Mais le Seigneur nous invite aussi au combat spirituel. Saint Paul l’avait compris. Lui qui est l’évangélisateur par excellence, il écrit : « Revêtez l’armure de Dieu pour être en état de tenir face aux manœuvres du diable. Ce n’est pas à l’homme que nous sommes affrontés, mais aux Autorités, aux Pouvoirs, aux Dominateurs de ce monde de ténèbres, aux esprits du mal qui sont dans les cieux. Saisissez donc l’armure de Dieu, afin qu’au jour mauvais, vous puissiez résister et demeure debout, ayant tout mis en œuvre. » (Eph. 6, 11-13). Ne soyons pas surpris que notre message ne soit pas spontanément reçu, que la conversion dans nos propres vies et dans celles de nos communautés ecclésiales ne soit pas achevée, mais qu’elle rencontre des obstacles. Pas d’évangélisation sans passage par la croix, sans combat contre toutes les formes du mal en nous et autour de nous. L’épître aux Hébreux nous exhorte avec vigueur à un tel combat : « Rejetons tout fardeau et le péché qui sait si bien nous entourer, et courons avec endurance l’épreuve qui nous est proposée, les regards fixés sur celui qui est l’initiateur de la foi et qui la mène à son accomplissement, Jésus…Recherchez la paix avec tous, et la sanctification sans laquelle personne ne verra le Seigneur.

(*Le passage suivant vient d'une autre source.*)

theorem takeFragment_closes (s : State) (core slot ctx : Nat) (r : List Reg) (o : OpenFeed) (sl : Slot)
    (hs : s.slot core slot = some sl) (hlast : (feedSteps o.ncw o.klen + 3) / 4 ≤ o.count + 1) :
    let t := s.takeFragment core slot ctx r o
    (t.slot core slot).map Slot.openFeed = some none ∧
    (t.gang o.gang).ctx = some ((s.gang o.gang).ctx.getD ctx) ∧
    ∃ e : EdgeFeed, (t.gang o.gang).edge = (s.gang o.gang).edge ++ [e] ∧ e.core = core ∧ e.side = o.side ∧ e.bank = o.bank ∧
      e.clr = o.clr ∧ e.klen = o.klen ∧ e.ncw = o.ncw ∧ e.steps = feedSteps o.ncw o.klen := by
  intro t
  have ht : t = _ := (State.takeFragment_eq hs).trans (if_pos hlast)
  have hopen := slot_updSlot_openFeed hs (some (o.extend sl r))
  have hgang : (s.updSlot core slot (fun sl' => { sl' with openFeed := some (o.extend sl r) })).gang o.gang = s.gang o.gang :=
    State.gang_updSlot ..
  generalize s.updSlot core slot (fun sl' => { sl' with openFeed := some (o.extend sl r) }) = u at *
  have hclosed := slot_updSlot_openFeed hopen none
  have hgang' : (u.updSlot core slot (fun sl' => { sl' with openFeed := none })).gang o.gang = s.gang o.gang :=
    (State.gang_updSlot ..).trans hgang
  have htg : t.gang o.gang = _ := (congrArg (fun x : State => x.gang o.gang) ht).trans (State.gang_updGang_self ..)
  rw [htg]
  refine ⟨?_, ?_, _, congrArg (fun g : Gang => g.edge ++ _) hgang', rfl, rfl, rfl, rfl, rfl, rfl, rfl⟩
  · rw [ht]
    exact congrArg (Option.map Slot.openFeed) hclosed
  · exact congrArg (fun g : Gang => some (g.ctx.getD ctx)) hgang'

theorem takeFragment_continues (s : State) (core slot ctx : Nat) (r : List Reg) (o : OpenFeed) (sl : Slot)
    (hs : s.slot core slot = some sl) (hmore : o.count + 1 < (feedSteps o.ncw o.klen + 3) / 4) :
    let t := s.takeFragment core slot ctx r o
    t.grid.gangs = s.grid.gangs ∧ ∃ o', (t.slot core slot).map Slot.openFeed = some (some o') ∧ o'.count = o.count + 1 ∧
      o'.gang = o.gang ∧ o'.ncw = o.ncw ∧ o'.klen = o.klen ∧
      ∀ l < 4, o'.lanes.getD l [] = o.lanes.getD l [] ++ sl.fragment r l := by
  intro t
  have ht : t = _ := (State.takeFragment_eq hs).trans (if_neg (Nat.not_le.2 hmore))
  rw [ht]
  refine ⟨?_, o.extend sl r, ?_, rfl, rfl, rfl, rfl, fun l hl => o.lanes_extend sl r hl⟩
  · rw [State.updSlot, hs] <;> rfl
  · rw [slot_updSlot_openFeed hs] <;> rfl

theorem registerFeed : RegisterFeed := ⟨registerFeed_opens, takeFragment_closes, takeFragment_continues⟩

/-! ## GFEEDS (R63, R123) -/

theorem State.issued_regOf_ofNat {s : State} {i : Issue} {q : Form} {m : Nat} (hm : m ∈ s.acting i q) (r : Reg) :
    (s.issued i q).regsNat i.core m [r] = (s.regOf i.core m r).toNat := by
  obtain ⟨sl, hs⟩ := State.acting_slot hm
  rw [State.issued_regsNat hm, State.regsNat_one (by simp [hs])]

theorem streamFeed : StreamFeed := by
  intro s i f a n b m ms lanes fl q x ctx off fp ncw d fmt hl hg ht hdst hmod hsa ha hsb hb hsc hn hact hal hls hhusk hbad hdesc hrem hlanes
  have hm : m ∈ s.acting i q := by rw [hact]; exact List.mem_cons_self
  refine (done_next (c := .gfeeds i f) hl.ok).trans (congrArg _ ?_)
  simp only [uregs_specifier hsa ha, uregs_specifiers hsb hb, uregs_specifier hsc hn, Option.getD_some, Option.isSome_some, ht, hdst, hmod,
    Bool.and_true, beq_self_eq_true]
  refine (State.issue_acts s i q _ _ hl hg).trans ?_
  rw [hact]
  simp only [State.issued_regOf_ofNat hm, State.issued_regsNat_two hm (specifiers_length hb), BitVec.ofNat_toNat, BitVec.setWidth_eq]
  rw [if_neg (Classical.not_not.2 hal), if_neg (by simpa using hls), if_neg (Bool.eq_false_iff.1 hhusk)]
  simp only [x, ctx, off, fp, ncw, d, fmt] at hbad hrem hlanes
  rw [hbad]
  refine (if_neg (Bool.eq_false_iff.1 hdesc)).trans ?_
  rw [hrem]
  dsimp only
  rw [hlanes] <;> rfl

/-- Settles O9: a feed whose checks pass is the edge feed that its instruction describes. -/
theorem feeds : Obligations.Feeds := ⟨registerFeed, streamFeed⟩

end Sys2Proof.Machine

/-! SUPPORT. What leaves the queue of waiting commands and the partitions in force alone (R357 to R361): one lemma for each operation of
the model, in the order of the model's files, as for the configuration above. Each says that the operation's state has the queue and the
partitions of the state it starts from, so that simp carries the fact along a chain of operations. -/

namespace Sys2Proof.Machine

/-- The commands that wait, and the partitions in force (R361). -/
def State.inForce (s : State) : List Instr × Map Part := (s.pending, s.truss.parts)

@[simp] theorem State.inForce_mk (pending : List Instr) (grid : Grid) (courses : Map Course) (mem : Mem) (tab : Tables) (fns : Map Fn)
    (engines : Map Engine) (fab : Fabric) (truss : Truss) (pwr : PowerCtl) (boot : Boot) (spdm : Spdm) (board : Board) (secure : Secure)
    (free : Nat) (vfEnable : Bool) :
    (State.mk pending grid courses mem tab fns engines fab truss pwr boot spdm board secure free vfEnable).inForce =
      (pending, truss.parts) := rfl

@[simp] theorem State.inForce_fold (s : State) : (s.pending, s.truss.parts) = s.inForce := rfl
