-- ==== Sys2Proof/Tests/Slice0.lean ====
section
/-! SUPPORT. The model's own tests, each about one step or one word, the expected values from spec/ (mostly
95_test_vectors.md), and one witness for every statement with hypotheses. -/

namespace Sys2Proof.Tests

open Sys2Proof.Machine

/-! ## Helpers -/

/-- Parameters as in program P1: all initial levels 0. -/
def params0 : Params := ⟨1, 2, 3, 4, false, false, false, 0⟩

/-- The reset state with those parameters. -/
def start : State := { State.reset with params := params0 }

/-- Levels 1, 0, 0, as after step S2 (vectors V7b to V15). -/
def atRest : State := { start with lines := (Lines.acquired params0).rest false }

/-- VERSION = "V1.2" (program P3), with a byte after the terminator. -/
def v12 : List Byte := [0x56#8, 0x31#8, 0x2E#8, 0x32#8, 0x00#8, 0x7F#8]

/-- At rest, VERSION populated with these bytes. -/
def withVersion (bs : List Byte) : State := atRest.loadVersion bs

/-- The answer is a next state with this property. -/
def gives (o : Result) (p : State → Bool) : Bool :=
  match o with
  | .next t => p t
  | .fault _ => false
  | .refused _ => false

/-- The answer is this refusal. -/
def refuses (o : Result) (r : Refusal) : Bool :=
  match o with
  | .refused q => q == r
  | .next _ => false
  | .fault _ => false

/-- The levels of STROBE, CLOCK and DATA. -/
def levels (s : State) : Latch × Latch × Latch := (s.lines.strobe, s.lines.clock, s.lines.data)

/-- A receiver of unknown contents that sees acquisitions as no edges (R133). -/
def someReceiver : Receiver := ⟨.level true, .level false, true, 0xC3#8, 0x99#8, []⟩

/-- The frame list an observer reads of the state's trace. -/
def seen (s : State) : List FrameItem := frames someReceiver s.trace

/-! ## Well-formedness: each check refuses an ill-formed term (R59, vectors V7h and V15) -/

theorem test_wf_nib_bit3 : (Instr.nib 0x38#8).wellFormed = false := by decide
theorem test_wf_nib_bit0 : (Instr.nib 0x31#8).wellFormed = false := by decide
theorem test_wf_nib_bit2 : (Instr.nib 0x34#8).wellFormed = false := by decide
theorem test_wf_nib_ok : (Instr.nib 0xF2#8).wellFormed = true := by decide
theorem test_wf_byte_mode1 : (Instr.byte 1#8 0x5A#8).wellFormed = false := by decide
theorem test_wf_byte_mode8 : (Instr.byte 8#8 0x5A#8).wellFormed = false := by decide
theorem test_wf_byte_ok : (Instr.byte 2#8 0x5A#8).wellFormed = true := by decide
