-- ==== Sys2Proof/Safety.lean ====
section
/-! DEFINITION. What the claims speak of: the ends of a run (92_eei_decisions.md D17), the invariants of 10_state.md R38, R26, R35 and R37,
and what a cycle leaves unchanged (its frame). -/

namespace Sys2Proof.Machine

/-- The normal end of a run (R169, D17). -/
def State.NormalEnd (s : State) : Prop := s.halted = true ∧ s.cause = .haltInstruction

/-- A faulted end: Halted by one of the four fatal conditions; no postcondition holds of it by default (D17). -/
def State.FaultedEnd (s : State) : Prop := s.halted = true ∧ s.cause ≠ .haltInstruction

/-- What holds of the state between cycles (R38), with the pc's range (R26), what `fault_info` goes with (R34), the condition
that is never raised (R164), and the canonical form of the memory (the model's own). -/
structure Inv (s : State) : Prop where
  regZero : s.readReg 0 = 0
  memCanonical : s.mem.wf
  loaded : s.loadedCount ≤ Config.memCapacity
  causeRunning : s.cause = .none ↔ s.halted = false
  info : s.faultInfo.isSome = true ↔ s.cause = .invalidFetchAddress ∨ s.cause = .outOfBoundsMemoryAccess
  known : s.cause ≠ .unknownOpcode
  pcLow : -2147483648 ≤ s.pc
  pcHigh : s.pc ≤ 2147483647

/-- What holds of the output trace between cycles (R37, R101, R109, R112): one snapshot for every cycle started and one more once
Halted; every snapshot shows `x[0] = 0` and the loaded region. -/
structure TraceInv (s : State) : Prop where
  count : s.trace.length = s.steps + (if s.halted then 1 else 0)
  shown : ∀ p ∈ s.trace, p.regs.get 0 = 0 ∧ p.mem.length = s.loadedCount

/-- The bound of R35: at most the limit while Running, at most one more once Halted. -/
def StepsWithin (limit : Option Nat) (s : State) : Prop :=
  ∀ l, limit = some l → s.steps ≤ l + (if s.halted then 1 else 0)

/-- The registers after an executed instruction that writes `v` to `x[rd]`: `x[0]` is 0 whatever was written (R107). -/
def RegsWrite (rd : RegIdx) (v : Word) (s t : State) : Prop :=
  ∀ r, t.readReg r = if r = 0 then 0 else if r = rd then v else s.readReg r

/-- The registers after an executed instruction that writes none (R107). -/
def RegsKept (s t : State) : Prop := ∀ r, t.readReg r = if r = 0 then 0 else s.readReg r

/-- No word of memory differs. -/
def MemKept (s t : State) : Prop := ∀ a, t.mem.read a = s.mem.read a

/-- The word at `a` is `v`, and no other word of memory differs. -/
def MemStored (a : Nat) (v : Word) (s t : State) : Prop := ∀ b, t.mem.read b = if b = a then v else s.mem.read b

/-- The engine's own state is as it was: the machine goes on, and no snapshot was emitted. -/
def EngineKept (s t : State) : Prop :=
  t.loadedCount = s.loadedCount ∧ t.halted = s.halted ∧ t.cause = s.cause ∧ t.faultInfo = s.faultInfo ∧
    t.steps = s.steps ∧ t.trace = s.trace

/-- The machine halted with this outcome, its final snapshot emitted (R109, R170). -/
def EngineEnded (c : Cause) (info : Option Word) (s t : State) : Prop :=
  t.loadedCount = s.loadedCount ∧ t.halted = true ∧ t.cause = c ∧ t.faultInfo = info ∧
    t.steps = s.steps ∧ t.trace = s.trace ++ [t.snapshot]

end Sys2Proof.Machine
end

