-- ==== Sys2Proof/Laws/State.lean ====
section
/-! SUPPORT. One lemma per field per update of State, so that no later proof unfolds a record update; and what reading a
register or a snapshot gives after each update. -/

namespace Sys2Proof.Machine

@[simp] theorem State.writeReg_regs (s : State) (i : RegIdx) (v : Word) : (s.writeReg i v).regs = s.regs.set i.val v i.isLt := rfl
@[simp] theorem State.writeReg_pc (s : State) (i : RegIdx) (v : Word) : (s.writeReg i v).pc = s.pc := rfl
@[simp] theorem State.writeReg_mem (s : State) (i : RegIdx) (v : Word) : (s.writeReg i v).mem = s.mem := rfl
@[simp] theorem State.writeReg_loadedCount (s : State) (i : RegIdx) (v : Word) : (s.writeReg i v).loadedCount = s.loadedCount := rfl
@[simp] theorem State.writeReg_halted (s : State) (i : RegIdx) (v : Word) : (s.writeReg i v).halted = s.halted := rfl
@[simp] theorem State.writeReg_cause (s : State) (i : RegIdx) (v : Word) : (s.writeReg i v).cause = s.cause := rfl
@[simp] theorem State.writeReg_faultInfo (s : State) (i : RegIdx) (v : Word) : (s.writeReg i v).faultInfo = s.faultInfo := rfl
@[simp] theorem State.writeReg_steps (s : State) (i : RegIdx) (v : Word) : (s.writeReg i v).steps = s.steps := rfl
@[simp] theorem State.writeReg_trace (s : State) (i : RegIdx) (v : Word) : (s.writeReg i v).trace = s.trace := rfl

@[simp] theorem State.storeWord_regs (s : State) (a : Nat) (v : Word) : (s.storeWord a v).regs = s.regs := rfl
@[simp] theorem State.storeWord_pc (s : State) (a : Nat) (v : Word) : (s.storeWord a v).pc = s.pc := rfl
@[simp] theorem State.storeWord_mem (s : State) (a : Nat) (v : Word) : (s.storeWord a v).mem = s.mem.write a v := rfl
@[simp] theorem State.storeWord_loadedCount (s : State) (a : Nat) (v : Word) : (s.storeWord a v).loadedCount = s.loadedCount := rfl
@[simp] theorem State.storeWord_halted (s : State) (a : Nat) (v : Word) : (s.storeWord a v).halted = s.halted := rfl
@[simp] theorem State.storeWord_cause (s : State) (a : Nat) (v : Word) : (s.storeWord a v).cause = s.cause := rfl
@[simp] theorem State.storeWord_faultInfo (s : State) (a : Nat) (v : Word) : (s.storeWord a v).faultInfo = s.faultInfo := rfl
@[simp] theorem State.storeWord_steps (s : State) (a : Nat) (v : Word) : (s.storeWord a v).steps = s.steps := rfl
@[simp] theorem State.storeWord_trace (s : State) (a : Nat) (v : Word) : (s.storeWord a v).trace = s.trace := rfl

@[simp] theorem State.setPc_regs (s : State) (n : Int) : (s.setPc n).regs = s.regs := rfl
@[simp] theorem State.setPc_pc (s : State) (n : Int) : (s.setPc n).pc = n := rfl
@[simp] theorem State.setPc_mem (s : State) (n : Int) : (s.setPc n).mem = s.mem := rfl
@[simp] theorem State.setPc_loadedCount (s : State) (n : Int) : (s.setPc n).loadedCount = s.loadedCount := rfl
@[simp] theorem State.setPc_halted (s : State) (n : Int) : (s.setPc n).halted = s.halted := rfl
@[simp] theorem State.setPc_cause (s : State) (n : Int) : (s.setPc n).cause = s.cause := rfl
@[simp] theorem State.setPc_faultInfo (s : State) (n : Int) : (s.setPc n).faultInfo = s.faultInfo := rfl
@[simp] theorem State.setPc_steps (s : State) (n : Int) : (s.setPc n).steps = s.steps := rfl
@[simp] theorem State.setPc_trace (s : State) (n : Int) : (s.setPc n).trace = s.trace := rfl

@[simp] theorem State.emit_regs (s : State) : s.emit.regs = s.regs := rfl
@[simp] theorem State.emit_pc (s : State) : s.emit.pc = s.pc := rfl
@[simp] theorem State.emit_mem (s : State) : s.emit.mem = s.mem := rfl
@[simp] theorem State.emit_loadedCount (s : State) : s.emit.loadedCount = s.loadedCount := rfl
@[simp] theorem State.emit_halted (s : State) : s.emit.halted = s.halted := rfl
@[simp] theorem State.emit_cause (s : State) : s.emit.cause = s.cause := rfl
@[simp] theorem State.emit_faultInfo (s : State) : s.emit.faultInfo = s.faultInfo := rfl
@[simp] theorem State.emit_steps (s : State) : s.emit.steps = s.steps := rfl
@[simp] theorem State.emit_trace (s : State) : s.emit.trace = s.trace ++ [s.snapshot] := rfl

@[simp] theorem State.countCycle_regs (s : State) : s.countCycle.regs = s.regs := rfl
@[simp] theorem State.countCycle_pc (s : State) : s.countCycle.pc = s.pc := rfl
@[simp] theorem State.countCycle_mem (s : State) : s.countCycle.mem = s.mem := rfl
@[simp] theorem State.countCycle_loadedCount (s : State) : s.countCycle.loadedCount = s.loadedCount := rfl
@[simp] theorem State.countCycle_halted (s : State) : s.countCycle.halted = s.halted := rfl
@[simp] theorem State.countCycle_cause (s : State) : s.countCycle.cause = s.cause := rfl
@[simp] theorem State.countCycle_faultInfo (s : State) : s.countCycle.faultInfo = s.faultInfo := rfl
@[simp] theorem State.countCycle_steps (s : State) : s.countCycle.steps = s.steps + 1 := rfl
@[simp] theorem State.countCycle_trace (s : State) : s.countCycle.trace = s.trace := rfl

@[simp] theorem State.raise_regs (s : State) (c : Cause) (info : Option Word) : (s.raise c info).regs = s.regs := rfl
@[simp] theorem State.raise_pc (s : State) (c : Cause) (info : Option Word) : (s.raise c info).pc = s.pc := rfl
@[simp] theorem State.raise_mem (s : State) (c : Cause) (info : Option Word) : (s.raise c info).mem = s.mem := rfl
@[simp] theorem State.raise_loadedCount (s : State) (c : Cause) (info : Option Word) : (s.raise c info).loadedCount = s.loadedCount := rfl
@[simp] theorem State.raise_halted (s : State) (c : Cause) (info : Option Word) : (s.raise c info).halted = true := rfl
@[simp] theorem State.raise_cause (s : State) (c : Cause) (info : Option Word) : (s.raise c info).cause = c := rfl
@[simp] theorem State.raise_faultInfo (s : State) (c : Cause) (info : Option Word) : (s.raise c info).faultInfo = info := rfl
@[simp] theorem State.raise_steps (s : State) (c : Cause) (info : Option Word) : (s.raise c info).steps = s.steps := rfl
@[simp] theorem State.raise_trace (s : State) (c : Cause) (info : Option Word) : (s.raise c info).trace = s.trace := rfl

@[simp] theorem State.stopWith_regs (s : State) (c : Cause) (info : Option Word) : (s.stopWith c info).regs = s.regs := rfl
@[simp] theorem State.stopWith_pc (s : State) (c : Cause) (info : Option Word) : (s.stopWith c info).pc = s.pc := rfl
@[simp] theorem State.stopWith_mem (s : State) (c : Cause) (info : Option Word) : (s.stopWith c info).mem = s.mem := rfl
@[simp] theorem State.stopWith_loadedCount (s : State) (c : Cause) (info : Option Word) : (s.stopWith c info).loadedCount = s.loadedCount := rfl
@[simp] theorem State.stopWith_halted (s : State) (c : Cause) (info : Option Word) : (s.stopWith c info).halted = true := rfl
@[simp] theorem State.stopWith_cause (s : State) (c : Cause) (info : Option Word) : (s.stopWith c info).cause = c := rfl
@[simp] theorem State.stopWith_faultInfo (s : State) (c : Cause) (info : Option Word) : (s.stopWith c info).faultInfo = info := rfl
@[simp] theorem State.stopWith_steps (s : State) (c : Cause) (info : Option Word) : (s.stopWith c info).steps = s.steps := rfl
@[simp] theorem State.stopWith_trace (s : State) (c : Cause) (info : Option Word) : (s.stopWith c info).trace = s.trace ++ [s.snapshot] := rfl

@[simp] theorem State.readReg_writeReg (s : State) (i r : RegIdx) (v : Word) :
    (s.writeReg i v).readReg r = if r = i then v else s.readReg r := by
  simp only [State.readReg, State.writeReg, Vector.get_eq_getElem, Vector.getElem_set, Fin.ext_iff, eq_comm]

@[simp] theorem State.readReg_storeWord (s : State) (a : Nat) (v : Word) (r : RegIdx) :
    (s.storeWord a v).readReg r = s.readReg r := rfl
@[simp] theorem State.readReg_setPc (s : State) (n : Int) (r : RegIdx) : (s.setPc n).readReg r = s.readReg r := rfl
@[simp] theorem State.readReg_emit (s : State) (r : RegIdx) : s.emit.readReg r = s.readReg r := rfl
@[simp] theorem State.readReg_countCycle (s : State) (r : RegIdx) : s.countCycle.readReg r = s.readReg r := rfl
@[simp] theorem State.readReg_raise (s : State) (c : Cause) (info : Option Word) (r : RegIdx) :
    (s.raise c info).readReg r = s.readReg r := rfl
@[simp] theorem State.readReg_stopWith (s : State) (c : Cause) (info : Option Word) (r : RegIdx) :
    (s.stopWith c info).readReg r = s.readReg r := rfl

@[simp] theorem State.snapshot_emit (s : State) : s.emit.snapshot = s.snapshot := rfl
@[simp] theorem State.snapshot_countCycle (s : State) : s.countCycle.snapshot = s.snapshot := rfl
@[simp] theorem State.snapshot_raise (s : State) (c : Cause) (info : Option Word) :
    (s.raise c info).snapshot = s.snapshot := rfl
@[simp] theorem State.snapshot_stopWith (s : State) (c : Cause) (info : Option Word) :
    (s.stopWith c info).snapshot = s.snapshot := rfl
@[simp] theorem State.snapshot_pc (s : State) : s.snapshot.pc = s.pc := rfl
@[simp] theorem State.snapshot_regs (s : State) : s.snapshot.regs = s.regs := rfl
@[simp] theorem State.snapshot_mem (s : State) : s.snapshot.mem = (List.range s.loadedCount).map s.loadWord := rfl
@[simp] theorem State.loadWord_eq (s : State) (a : Nat) : s.loadWord a = s.mem.read a := rfl

end Sys2Proof.Machine
end

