theorem fetchable_eq_false_iff (s : State) : s.fetchable = false ↔ s.pc < 0 ∨ (s.loadedCount : Int) ≤ s.pc := by
  rw [Bool.eq_false_iff, ne_eq, fetchable_iff]
  omega

/-- A cycle that passes step 2 and fails step 3 (R103). -/
theorem cycle_of_not_fetchable {limit : Option Nat} {s : State} (hrun : s.halted = false)
    (hlimit : limitExceeded limit s.emit.countCycle = false) (hfetch : s.fetchable = false) :
    cycle limit s = .next (s.emit.countCycle.stopWith .invalidFetchAddress (some (wrap32 s.pc))) := by
  have hfetch' : s.emit.countCycle.fetchable = false := hfetch
  simp [cycle, hrun, hlimit, hfetch']

/-- The state after a stop in step 2 or step 3: nothing but the halt record, the counter and the trace has changed. -/
theorem State.stopWith_countCycle_emit (s : State) (c : Cause) (info : Option Word) :
    s.emit.countCycle.stopWith c info =
      { s with halted := true, cause := c, faultInfo := info, steps := s.steps + 1,
               trace := s.trace ++ [s.snapshot, s.snapshot] } := by
  have htrace : (s.emit.countCycle.stopWith c info).trace = s.trace ++ [s.snapshot, s.snapshot] := by simp
  rw [← htrace]
  rfl

/-- Settles O29: the cycle stops in step 3, and the reported word is the pc itself over the signed 32-bit range. -/
theorem invalidFetchStopsTheRun : Obligations.InvalidFetchStopsTheRun := by
  intro limit s hrun hlimit hpc
  refine ⟨?_, wrap32_toInt_of_range⟩
  rw [cycle_of_not_fetchable hrun (limitExceeded_countCycle_eq_false hlimit) ((fetchable_eq_false_iff s).mpr hpc),
    State.stopWith_countCycle_emit]

end Sys2Proof.Machine
end

section
/-! `add` and `nand` (R121, R122): the frame of an executed register write, and the NAND word bit by bit and as a signed value. -/

namespace Sys2Proof.Machine

/-- The whole effect of a completed instruction that writes one register, while Running: the destination (0 if it is `x[0]`,
R107), the next pc, and the frame. -/
theorem State.writeReg_finish_frame {s : State} (hrun : s.halted = false) (rd : RegIdx) (v : Word) (n : Int) :
    RegsWrite rd v s ((s.writeReg rd v).finish n) ∧ MemKept s ((s.writeReg rd v).finish n) ∧
      ((s.writeReg rd v).finish n).pc = n ∧ EngineKept s ((s.writeReg rd v).finish n) := by
  refine ⟨fun r => ?_, fun a => ?_, ?_, ?_⟩
  · simp
  · simp
  · simp
  · simp [EngineKept, State.finish_trace, hrun]

theorem exec_add (rs rt rd : RegIdx) (s : State) :
    exec (.add rs rt rd) s =
      .next ((s.writeReg rd (addWords (s.readReg rs) (s.readReg rt))).finish s.successor) := rfl

theorem exec_nand (rs rt rd : RegIdx) (s : State) :
    exec (.nand rs rt rd) s =
      .next ((s.writeReg rd (nandWords (s.readReg rs) (s.readReg rt))).finish s.successor) := rfl

/-- The canonical word of the three-register format (R79). -/
theorem encodeWord_toNat_of_regs {op : Nat} (hop : op < 8) (rs rt rd : RegIdx) :
    (encodeWord op rs.val rt.val rd.val).toNat = op * 2 ^ 22 + rs.val * 2 ^ 19 + rt.val * 2 ^ 16 + rd.val :=
  encodeWord_toNat hop rs.isLt rt.isLt (by omega)

/-- Settles O8: `addWords` is the wrapped signed sum, written by an instruction that changes one register. -/
theorem addWritesWrappedSum : Obligations.AddWritesWrappedSum := by
  refine ⟨fun rs rt rd => ?_, fun s rs rt rd hrun => ?_⟩
  · simpa [encode] using encodeWord_toNat_of_regs (op := 0) (by decide) rs rt rd
  · exact ⟨_, exec_add rs rt rd s, State.writeReg_finish_frame hrun rd _ s.successor⟩

/-- R122's reading of a result bit, `1 - a_k * b_k`. -/
theorem nandWords_getLsbD (a b : Word) {k : Nat} (hk : k < 32) :
    (nandWords a b).getLsbD k = !(a.getLsbD k && b.getLsbD k) := by
  simp [nandWords, hk]

/-- Complement in two's complement: `-1 - s(a AND b)` is already in the signed range, so nothing wraps. -/
theorem nandWords_toInt (a b : Word) : (nandWords a b).toInt = -(a &&& b).toInt - 1 := by
  have hlt : (a &&& b).toNat < 2 ^ 32 := (a &&& b).isLt
  rw [nandWords, BitVec.toInt_eq_toNat_cond, BitVec.toInt_eq_toNat_cond, BitVec.toNat_not]
  split <;> split <;> omega

/-- Settles O10: `nandWords` is R122's word bit by bit, written by an instruction that changes one register. -/
theorem nandWritesNotAnd : Obligations.NandWritesNotAnd := by
  refine ⟨fun rs rt rd => ?_, fun s rs rt rd hrun => ?_⟩
  · simpa [encode] using encodeWord_toNat_of_regs (op := 1) (by decide) rs rt rd
  · exact ⟨_, nandWords (s.readReg rs) (s.readReg rt), exec_nand rs rt rd s, fun _ => nandWords_getLsbD _ _,
      nandWords_toInt _ _, State.writeReg_finish_frame hrun rd _ s.successor⟩

end Sys2Proof.Machine
end

section
/-! `lw` and `sw` (R130 to R132): the canonical word of the immediate format, the bounds check, and the frames of a store and of
the out-of-bounds path. -/

namespace Sys2Proof.Machine

theorem low16OfImm_cast (imm : Int) : (low16OfImm imm : Int) = imm % 65536 :=
  Int.toNat_of_nonneg (Int.emod_nonneg imm (by decide))

/-- The canonical word of format I (R79). -/
theorem encodeWord_toNat_of_imm {op : Nat} (hop : op < 8) (rs rt : RegIdx) (imm : Int) :
    ((encodeWord op rs.val rt.val (low16OfImm imm)).toNat : Int) =
      op * 2 ^ 22 + rs.val * 2 ^ 19 + rt.val * 2 ^ 16 + imm % 65536 := by
  rw [encodeWord_toNat hop rs.isLt rt.isLt (low16OfImm_lt imm), ← low16OfImm_cast]
  push_cast
  rfl

theorem inCapacity_iff (addr : Word) : inCapacity addr = true ↔ 0 ≤ addr.toInt ∧ addr.toInt < 65536 := by
  simp [inCapacity]

theorem inCapacity_eq_false_iff (addr : Word) : inCapacity addr = false ↔ addr.toInt < 0 ∨ 65536 ≤ addr.toInt := by
  rw [Bool.eq_false_iff, ne_eq, inCapacity_iff]
  omega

Veillez à ce que personne ne vienne se soustraire à la grâce de Dieu ; qu’aucune racine amère ne se mette à pousser, à causer du trouble et à infecter ainsi la communauté. » (Heb. 12, 1-2, 14-15). N’oublions pas qu’à travers l’onction d’huile, que ce soit le Saint Chrême, l’huile des catéchumènes ou celle pour les malades, c’est bien la force de son Esprit que Dieu veut nous donner. Comme dit Saint Paul, le Seigneur nous équipe pour le combat (cf. Eph. 6, 10-17) !

 

Frères et sœurs, vivons les jours de la passion en union profonde avec le Christ. En le contemplant, puissions-nous marcher sur ses traces (cf. 1 Pi. 2, 21). Amen.